Exercise goal: Give only the number of lines in these records that include "Machine".

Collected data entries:
++++++
-- ==== Sys2Proof/Machine/RegReg.lean ====
section
/-! DEFINITION. EX of the register-register family (41_register_register.md). -/

namespace Sys2Proof.Machine

/-- ADD (R150). -/
def execAdd (rd rs : RegIdx) (s : State) : Host.Outcome State Fault Refusal :=
  .next (aluToWb .add .add rd (s.reg rs) s)

/-- SUB (R152). -/
def execSub (rd rs : RegIdx) (s : State) : Host.Outcome State Fault Refusal :=
  .next (aluToWb .sub .sub rd (s.reg rs) s)

/-- MUL (R154). -/
def execMul (rd rs : RegIdx) (s : State) : Host.Outcome State Fault Refusal :=
  .next (aluToWb .mul .mul rd (s.reg rs) s)

/-- XOR (R156). -/
def execXor (rd rs : RegIdx) (s : State) : Host.Outcome State Fault Refusal :=
  .next (aluToWb .xor .xor rd (s.reg rs) s)

end Sys2Proof.Machine
end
++++++
Response to the exercise: 3